Summary
- Zscaler's President steps down. It may not be because stock-based compensation is now worth less. But I believe that it would be naive to pretend this wasn't an issue either.
- Zscaler has seen its share price go nowhere in 2 years.
- Zscaler is growing at a rapid clip, with profit margins improving. This is a very difficult feat to accomplish at scale.
- Turns out that secular growth companies are not immune to the macro environment.
- All that being considered, Zscaler may not be as expensive as seems on the surface.
Investment Thesis
Zscaler ( ZS ) is down 50% since the start of the year. As we approach tax loss season, we should expect indiscriminate selling to pick up as investors look to take losses to offset any gains they might have elsewhere.
Going into Q4 earnings I wrote an article about Zscaler where I stated:
And this is exactly the same problem here today. The stock has continued to slide because investors continue to push back against its expensive valuation of 123x next year's non-GAAP EPS.
And that's the overarching theme.

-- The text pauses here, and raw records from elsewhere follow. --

/-- A Perfer-IN REGION (R159, R160): dropped and counted, or its rectangle is queued for its slot. REGIONs are stated
as the datagram `m` and the length of the frame that carried it. -/
def perferRegion (s : State) (u len : Nat) (m : List Byte) : State :=
  if !parserOn s R.LAY_PIN u then s
  else if !regionOk s m then s.count (R.FST_PARSE u) 0 32 1
  else
    let n := beAt m 2 1
    let slot := beAt m 3 1
    let st := (slotAt s n slot).st
    if 2 ≤ st then s.count (R.FST_BUSY u) 0 32 1
    else match poolTake s u len with
      | none => noBuf s u
      | some (s1, id) =>
        let s2 := if st = 0 then setSlotSt s1 n slot 1 else s1
        let ps := layPlanes s n
        let rows := regionRows (layBase s n slot) ps (beAt m 16 1) (beAt m 8 2) (beAt m 10 2) (beAt m 12 2) (beAt m 14 2) (m.drop 20)
        carryFrame s2 u n (beAt m 4 4) ⟨some id, .region slot (beAt m 4 4) rows⟩ false

/-- A Perfer-IN COMMIT (R161): the last frame of its item. -/
def perferCommit (s : State) (u len : Nat) (m : List Byte) : State :=
  if !parserOn s R.LAY_PIN u then s
  else if !commitOk s m then s.count (R.FST_PARSE u) 0 32 1
  else match poolTake s u len with
    | none => noBuf s u
    | some (s1, id) =>
      let regions := beAt m 8 2 + beAt m 10 2 * 65536
      carryFrame s1 u (beAt m 2 1) (beAt m 4 4) ⟨some id, .commit (beAt m 3 1) (beAt m 4 4) regions⟩ true

/-! ST 2110 (5.4) -/

/-- Frame rate of a stream as numerator and denominator (Table 5-19). -/
def streamRate (s : State) (i : Nat) : Nat × Nat :=
  lget [(24, 1), (24000, 1001), (25, 1), (30, 1), (30000, 1001), (50, 1), (60, 1), (60000, 1001)]
    (s.regF (R.LAY_SRATE i) 0 4) (60, 1)

/-- Layer format of SAMP and DEPTH, and bits per pixel on the wire (Table 5-7). -/
def streamFmt (samp depth : Nat) : Nat × Nat :=
  if samp = 0 then (0x12, 20) else if samp = 1 then (if depth = 0 then (0x10, 24) else (0x11, 30))
  else if depth = 0 then (0x01, 24) else (0x02, 30)

/-- Pixels and bytes of a pixel group. -/
def pgroup (samp depth : Nat) : Nat × Nat :=
  if samp = 0 then (2, 5) else if depth = 0 then (1, 3) else (4, 15)

/-- Value `k` of `w` bits, most significant first, of a group of `n` bytes. -/
def groupVal (g : List Byte) (n w k : Nat) : Nat := (beNat g >>> (8 * n - w * (k + 1))) % 2 ^ w

/-- The samples of one pixel group at pixel (x, y), as bytes for a buffer at `base`. The order of samples in a group is
that of SMPTE ST 2110-20: Cb Y Cr Y for 4:2:2, Cb Y Cr for 4:4:4, R G B. -/
def groupBytes (base : Nat) (ps : List (Nat × Nat × Nat)) (samp depth x y : Nat) (g : List Byte) : List BytesAt :=
  let at_ (k px bps : Nat) (bs : List Byte) : BytesAt :=
    ⟨base + planeOff ps k + y * rowBytes (lget ps k (0, 0, 0)) + px * bps, bs⟩
  if samp = 0 then
    let v := groupVal g 5 10
    [at_ 0 x 2 (leBytes 2 (v 1)), at_ 0 (x + 1) 2 (leBytes 2 (v 3)), at_ 1 (x / 2) 4 (leBytes 2 (v 0) ++ leBytes 2 (v 2))]
  else if samp = 1 then
    if depth = 0 then
      let v := groupVal g 3 8
      [at_ 0 x 1 (leBytes 1 (v 1)), at_ 1 x 1 (leBytes 1 (v 0)), at_ 2 x 1 (leBytes 1 (v 2))]
    else
      let v := groupVal g 15 10
      ((List.range 4).map fun i => [at_ 0 (x + i) 2 (leBytes 2 (v (3 * i + 1))), at_ 1 (x + i) 2 (leBytes 2 (v (3 * i))),
        at_ 2 (x + i) 2 (leBytes 2 (v (3 * i + 2)))]).flatten
  else if depth = 0 then [at_ 0 x 4 (g.take 3 ++ [255#8])]
  else
    let v := groupVal g 15 10
    (List.range 4).map fun i =>
      at_ 0 (x + i) 4 (leBytes 4 (v (3 * i) + v (3 * i + 1) * 2 ^ 10 + v (3 * i + 2) * 2 ^ 20 + 3 * 2 ^ 30))

/-- The samples of a row data segment. -/
def srdBytes (base : Nat) (ps : List (Nat × Nat × Nat)) (samp depth : Nat) (r : Srd) : List BytesAt :=
  let pg := pgroup samp depth
  ((List.range (r.data.length / pg.2)).map fun k =>
    groupBytes base ps samp depth (r.off + k * pg.1) r.line ((r.data.drop (k * pg.2)).take pg.2)).flatten

/-- A packet's segments fit the stream (Table 5-6): progressive, one to three segments, whole pixel groups inside the
picture. -/
def srdsOk (samp depth w h : Nat) (rs : List Srd) : Bool :=
  let pg := pgroup samp depth
  decide (1 ≤ rs.length) && decide (rs.length ≤ 3) && rs.all fun r =>
    !r.field && decide (r.line < h) && r.data.length % pg.2 == 0 && r.off % pg.1 == 0 &&
      decide (r.off + r.data.length / pg.2 * pg.1 ≤ w)

/-- Media time of a timestamp (R167) as a count of 90 kHz: the one within [a − 23,860 s, a + 23,860 s) of the arrival `a`. The
window is 1.86 s short of the counts' period: a timestamp that has no count in it has a media time the manual does not
state. -/
def mediaTime (arrival ts : Nat) : Int :=
  let n := arrival * 9 / 100000
  let lo : Int := (n : Int) - ((n + 2 ^ 32 - ts % 2 ^ 32) % 2 ^ 32 : Nat)
  let a : Int := arrival
  let within (c : Int) : Bool := decide ((a - 23860000000000) * 9 ≤ c * 100000) && decide (c * 100000 < (a + 23860000000000) * 9)
  if within lo then lo else if within (lo + 2 ^ 32) then lo + 2 ^ 32 else (Config.freeNat 9 ts : Int)

def stream0 : StreamRt := ⟨none, false, 0, none, none, [], [], []⟩
def State.stream (s : State) (i : Nat) : StreamRt := sgetD s.ing.streams i stream0
def State.setStream (s : State) (i : Nat) (r : StreamRt) : State :=
  { s with ing := { s.ing with streams := sput s.ing.streams i r stream0 } }

/-- Note a media time; those more than half a timestamp period behind are forgotten, as their timestamps come round again. -/
def noteMedia (l : List Int) (m : Int) : List Int := m :: l.filter fun x => decide (m - 2 ^ 31 ≤ x)

/-- End the frame a stream has open without its marker (R166, R170): the open item is closed and an OP 2 item marks the
layer frame INCOMPLETE (R177). -/
def endFrame (s : State) (i : Nat) : State :=
  match (s.stream i).cur with
  | none => s
  | some v =>
    let u := v.port
    let n := v.layer
    let s1 := s.setStream i { s.stream i with cur := none, done := noteMedia (s.stream i).done v.media }
    let s2 := setSlot s1 n v.slot { slotAt s1 n v.slot with inc := true }
    let s3 := match openOf s2 u n with | some o => closeLast s2 o | none => s2
    let key := u * 256 + n
    let k := sgetD s3.ing.nextOf key 0
    let nx := sput s3.ing.nextOf key (k + 1) 0
    let ca := sset s3.ing.carried (carryKey u n k) ⟨none, .video v.slot [] (some v.media)⟩
    closeItem { s3 with ing := { s3.ing with nextOf := nx, carried := ca } } ⟨u, n, k, 1, s.up, v.ts⟩ 2

/-- A packet of the frame `v` that stream `i` has open arrives: the packets missing before it mark the frame INCOMPLETE and
are counted (R166, R171). One that arrives late is not missing again, and moves the expected number no way back. -/
def seqArrive (s : State) (i seq : Nat) (v : VFrame) : State :=
  let miss := match (s.stream i).nextSeq with
    | some q => (seq + 2 ^ 32 - q) % 2 ^ 32
    | none => 0
  let late := decide (2 ^ 31 ≤ miss)
  let s1 := if late || miss == 0 then s
    else (setSlot (s.count (R.FST_SEQ v.port) 0 32 miss) v.layer v.slot { slotAt s v.layer v.slot with inc := true }).count
      (R.LAY_SCNT i) 0 16 miss
  if late then s1 else s1.setStream i { s1.stream i with nextSeq := some ((seq + 1) % 2 ^ 32) }

/-- A packet of the frame that a stream has open is written to its slot; packets missing before it mark the frame INCOMPLETE
and count (R166, R171), and so does its own loss for want of a buffer (R143, R177). -/
def videoWrite (s : State) (i len seq ts : Nat) (marker : Bool) (rs : List Srd) : State :=
  let samp := s.regF (R.LAY_SCTL i) 10 2
  let depth := s.regF (R.LAY_SCTL i) 12 2
  match (s.stream i).cur with
  | none => s
  | some v =>
    let u := v.port
    let n := v.layer
    let s1 := seqArrive s i seq v
    match poolTake s1 u len with
    | none => setSlot (noBuf s1 u) n v.slot { slotAt s1 n v.slot with inc := true }
    | some (s2, id) =>
      let rows := (rs.map (srdBytes (layBase s n v.slot) (layPlanes s n) samp depth)).flatten
      let r := s2.stream i
      let r1 := if marker then { r with cur := none, nextSeq := none, done := noteMedia r.done v.media } else r
      carryFrame (s2.setStream i r1) u n ts ⟨some id, .video v.slot rows (if marker then some v.media else none)⟩ marker

/-- A packet whose timestamp is dropped for want of a slot (R166): its buffers return. -/
def videoDrop (s : State) (u len : Nat) : State :=
  match poolTake s u len with
  | none => noBuf s u
  | some (s1, id) => poolRelease s1 u id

Investors that have a diversified portfolio would do well to seek cybersecurity names, such as Zscaler, but its valuation isn't so compelling .
Also, I put forward the question of stock-based compensation and management retention issues.
Simply put, there's a broad consensus that this is a good company. Yet, it's priced as an excellent company.
In sum, I remain tepidly bullish on this name.
What's Happening Right Now?
The inflation report came in largely the same as the consensus. And the market rallied. Why?
- Perhaps investors believe that there was a lot of near-term pessimism already priced in.
- Or perhaps, there's the hope that the economy is going to break, meaning that Fed will be forced to pivot and drop rates.
- Or perhaps, there's the expectation that the Fed has already done a lot of the heavy lifting and that there was no incremental new news out from the report.
- Or perhaps, stocks go up and down, sometimes without justification?
Anyone that can claim to know exactly how things are going to unfold from here is misguided in my opinion.
Secular Growth And Macro, Could These Now Go Hand in Hand
The reason why investors are interested in Zscaler is that it's supposed to do well in all environments. It is highly valued as a secular growth story so growth investors don't need to overly think about the macro environment.
By focusing on the micro, investors can simply focus on topline growth. That's the theory, at least.
And that worked extremely well in the past, but with Zscaler down approximately 50% this year, I believe that it's important that investors now think a little more broadly.
Next, let's discuss some bullish considerations.
Profitability Profile Set to Improve
Presently, Zscaler's guided fiscal 2023 non-GAAP income from operations margin points to 12%. That's a substantial improvement from fiscal 2022, which ended at 9%. That means that there is a 200 basis point profit margin improvement expected over the coming twelve months.
Although, realistically, there's likely to be some level of caution baked into this guidance, which could ultimately translate into a 250 basis point profit margin y/y.
Consequently, believe it or not, not only is Zscaler still reporting strong growth rates , which few investors would sneeze at, but it's growing at a rapid rate while improving profitability. And that is a very challenging feat to accomplish, and should be awarded a premium valuation!
Thus, they are clearly delivering all around. The only problem here is with investors' expectations.
ZS Stock Valuation -- Priced at 123x Forward non-GAAP EPS
For fiscal 2022, revenues increased by 62% y/y. Impressive, no doubt. But what's less impressive is that for revenues to leap this much, stock-based compensation was also up 58% y/y.
And this naturally forces the question, with Zscaler's stock down so significantly, if Zscaler wants to retain executive talent, will they be able to sustain the same level of stock-based compensation payout?
Or will they have to increase the amount of stock-based compensation , to compensate and retain executive talent?
And I'm not going so far as to ascribe that the only reason why Zscaler's President left was to do with the fact that executive compensation was now worth less. But it would also be quite naive to pretend this wasn't a meaningful consideration.
And so, we are forced to confront the issue in the room, is stock-based compensation a real cost? And how much will shareholders, asides from founder Jay Chaudhry tolerate rapidly rising compensation while the share price continues to slide?
The Bottom Line
Is a company that is GAAP unprofitable an unprofitable business? Or can we continue to pretend that management works for free? And I simply don't know the answer.
If we can assume, that at some point over the very long term high-quality businesses end up priced somewhere around 20x to 25x GAAP earnings, we are clearly very far from that multiple today.
On the other hand, there's the argument to be made that SaaS businesses could in time end up being priced like Salesforce ( CRM ) on a non-GAAP basis, at very approximately 25x non-GAAP earnings.
On yet the other hand, if we were to believe Zscaler can continue to compound at close to 35% CAGR for 5 more years, together with some level of profitability improvement, Zscaler could end up priced at approximately 30x its fiscal 2027 non-GAAP EPS.
This would clearly imply that Zscaler today at $145 is less expensive than it seems at first glance. Thus, I remain tepidly bullish on this name.